**Task:** Return the lines of the data below exactly. Start at the first and end with the line containing "simp [firstMicroStep, h]".

**Data supplied:**
-- ==== Sys2Proof/Laws/Ops.lean ====
section
/-! SUPPORT. One lemma per shared operation that says everything it can do; proofs cite these and do not unfold the
operation again. -/

namespace Sys2Proof.Machine

/-! ### `enter`, the facade port and `POLL` -/

@[simp] theorem firstMicroStep_send {p : Phase} (h : p.isSend = true) : firstMicroStep p = .load := by
  simp [firstMicroStep, h]

@[simp] theorem facAnswer_cons (s : State) (v : Byte) (l : List Byte) : facAnswer { s with answers := v :: l } = v := rfl

theorem facAnswer_of_answers {s : State} {v : Byte} {l : List Byte} (h : s.answers = v :: l) : facAnswer s = v := by
  simp [facAnswer, h]

/-- Everything `expire` can do (60_exceptions.md R236, R239). -/
theorem expire_cases (s : State) :
    (s.ph = .aborted ∧ expire s = finish .timeout s) ∨ (s.ph ≠ .aborted ∧ expire s = enter .aborted s) := by
  unfold expire
  split <;> simp_all

/-- Everything a poll that saw `DONE = 0` can do (41_phase_sequencer.md R156). -/
theorem pollNotDone_cases (s : State) :
    (2 ≤ s.tcnt ∧ pollNotDone s = { s with tcnt := s.tcnt - 1 }) ∨
    (s.tcnt ≤ 1 ∧ s.ph = .aborted ∧ pollNotDone s = finish .timeout { s with tcnt := 0 }) ∨
    (s.tcnt ≤ 1 ∧ s.ph ≠ .aborted ∧ pollNotDone s = enter .aborted { s with tcnt := 0 }) := by
  unfold pollNotDone
  split
  · obtain ⟨h, e⟩ | ⟨h, e⟩ := expire_cases { s with tcnt := 0 }
    · exact .inr (.inl ⟨by omega, h, e⟩)
    · exact .inr (.inr ⟨by omega, h, e⟩)
  · exact .inl ⟨by omega, rfl⟩

/-- Everything `POLL` can do (R156). -/
theorem poll_cases {s t : State} (h : poll s = .next t) :
    (doneFlag (facAnswer s) = true ∧ s.ph.isReceive = true ∧ t = { facRead .stat s with ms := .fetch }) ∨
    (doneFlag (facAnswer s) = true ∧ s.ph.isReceive = false ∧ phaseDone (facRead .stat s) = .next t) ∨
    (doneFlag (facAnswer s) = false ∧ t = pollNotDone (facRead .stat s)) := by
  unfold poll pollDone at h
  split at h
  · rename_i hd
    split at h
    · rename_i hr
      simp only [Host.Outcome.next.injEq] at h
      exact .inl ⟨hd, hr, h.symm⟩
    · rename_i hr
      exact .inr (.inl ⟨hd, by simpa using hr, h⟩)
  · rename_i hd
    simp only [Host.Outcome.next.injEq] at h
    exact .inr (.inr ⟨by simpa using hd, h.symm⟩)

/-- `phase_done()` stops only on a pair the table has no row for. -/
theorem phaseDone_fault {s : State} {f : Fault} (h : phaseDone s = .fault f) : f = .unreachablePair := by
  unfold phaseDone at h
  split at h <;> simp_all
  split at h
  · simp_all
  · split at h <;> simp_all

/-- `phase_done()` never refuses. -/
theorem phaseDone_not_refused {s : State} {r : Refusal} : phaseDone s ≠ .refused r := by
  unfold phaseDone
  split <;> simp
  split
  · simp
  · split <;> simp

/-- In every legal position of a condition or send phase the table has a row. -/
theorem phaseDone_total {s : State} (hp : legalPosition s) (hk : s.ph.isCondition = true ∨ s.ph.isSend = true) :
    ∃ t, phaseDone s = .next t := by
  unfold phaseDone legalPosition dataPhases at *
  cases hph : s.ph <;> cases hopc : s.opc <;>
    simp_all [Phase.isCondition, Phase.isSend, Opcode.isTransaction, Opcode.isRead]
  split
  · simp
  · split
    · simp
    · omega

/-- Everything `phase_done()` can do (42_transactions.md R195): the successor of each phase. -/
theorem phaseDone_cases {s t : State} (h : phaseDone s = .next t) :
    (s.ph = .start ∧ t = enter .addrW s) ∨
    (s.ph = .addrW ∧ t = enter .regAddr s) ∨
    (s.ph = .regAddr ∧ s.opc = .writeByte ∧ t = enter .dataW s) ∨
    (s.ph = .regAddr ∧ s.opc = .writeBytes ∧ s.cnt = 0 ∧ t = enter .stop s) ∨
    (s.ph = .regAddr ∧ s.opc = .writeBytes ∧ s.cnt ≠ 0 ∧ t = enter .dataW s) ∨
    (s.ph = .regAddr ∧ s.opc = .readByte ∧ t = enter .rstart s) ∨
    (s.ph = .regAddr ∧ s.opc = .readBytes ∧ (s.cnt = 0 ∧ s.params.rd0Full = false) ∧ t = enter .stop s) ∨
    (s.ph = .regAddr ∧ s.opc = .readBytes ∧ ¬(s.cnt = 0 ∧ s.params.rd0Full = false) ∧ t = enter .rstart s) ∨
    (s.ph = .dataW ∧ s.opc = .writeByte ∧ t = enter .stop { s with idx := s.idx + 1 }) ∨
    (s.ph = .dataW ∧ s.opc = .writeBytes ∧ s.idx.toNat + 1 = s.cnt ∧ t = enter .stop { s with idx := s.idx + 1 }) ∨
    (s.ph = .dataW ∧ s.opc = .writeBytes ∧ s.idx.toNat + 1 < s.cnt ∧ t = enter .dataW { s with idx := s.idx + 1 }) ∨
    (s.ph = .rstart ∧ s.opc.isRead = true ∧ t = enter .addrR s) ∨
    (s.ph = .addrR ∧ s.opc = .readByte ∧ t = enter .dataRNack s) ∨
    (s.ph = .addrR ∧ s.opc = .readBytes ∧ s.cnt = 0 ∧ t = enter .stop s) ∨
    (s.ph = .addrR ∧ s.opc = .readBytes ∧ s.cnt = 1 ∧ t = enter .dataRNack s) ∨
    (s.ph = .addrR ∧ s.opc = .readBytes ∧ 2 ≤ s.cnt ∧ t = enter .dataRAck s) ∨
    (s.ph = .stop ∧ t = finish .success s) ∨
    (s.ph = .aborted ∧ t = finish .timeout s) := by
  unfold phaseDone at h
  split at h <;> simp_all [Opcode.isRead]
  · split at h <;> simp_all
  · split at h <;> simp_all
  · split at h
    · simp_all
    · split at h <;> simp_all
  · split at h
    · simp_all
    · split at h
      · simp_all
      · refine .inr (.inr ⟨by omega, h.symm⟩)

/-! ### `LOAD`, `FETCH` -/

/-- Everything `LOAD` can do (41_phase_sequencer.md R153). -/
theorem loadByte_cases {s t : State} (h : loadByte s = .next t) :
    ∃ b, sendByte s = .ok b ∧ t = { facWrite .data b s with ms := .issue } := by
  unfold loadByte at h
  split at h
  · rename_i b hb
    exact ⟨b, hb, by simpa using h.symm⟩
  · cases h

/-- Everything `FETCH` can do (R158): where the byte goes, and the next phase. -/
theorem fetch_cases (s : State) :
    ∃ p, p = afterReceive (s.idx + 1) s ∧
      fetch s = enter p { storeReceived (facAnswer s) (facRead .data s) with idx := s.idx + 1 } :=
  ⟨_, rfl, rfl⟩

/-- Where a received byte goes: `RDATA` or one cell of `BUF`, nothing else. -/
theorem storeReceived_cases (d : Byte) (s : State) :
    (s.opc = .readByte ∧ storeReceived d s = { s with rdata := d }) ∨
    (s.opc ≠ .readByte ∧ storeReceived d s = { s with buf := Memory.write s.buf s.idx.toNat d }) := by
  unfold storeReceived
  split <;> simp_all

/-! ### Commands -/

/-- Everything the write of a legal command can do (42_transactions.md R190). -/
theorem issueCommand_cases (o : Opcode) (d : DevAddr) (r a : Byte) (s : State) :
    (s.ph = .idle ∧ issueCommand o d r a s = .next (acceptCommand o d r a s)) ∨
    (s.ph ≠ .idle ∧ issueCommand o d r a s = .fault .hostReentry) := by
  unfold issueCommand busy
  by_cases h : s.ph = .idle <;> simp [h]

end Sys2Proof.Machine
end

**Reply:**
-- ==== Sys2Proof/Laws/Ops.lean ====
section
/-! SUPPORT. One lemma per shared operation that says everything it can do; proofs cite these and do not unfold the
operation again. -/

namespace Sys2Proof.Machine

/-! ### `enter`, the facade port and `POLL` -/

@[simp] theorem firstMicroStep_send {p : Phase} (h : p.isSend = true) : firstMicroStep p = .load := by
  simp [firstMicroStep, h]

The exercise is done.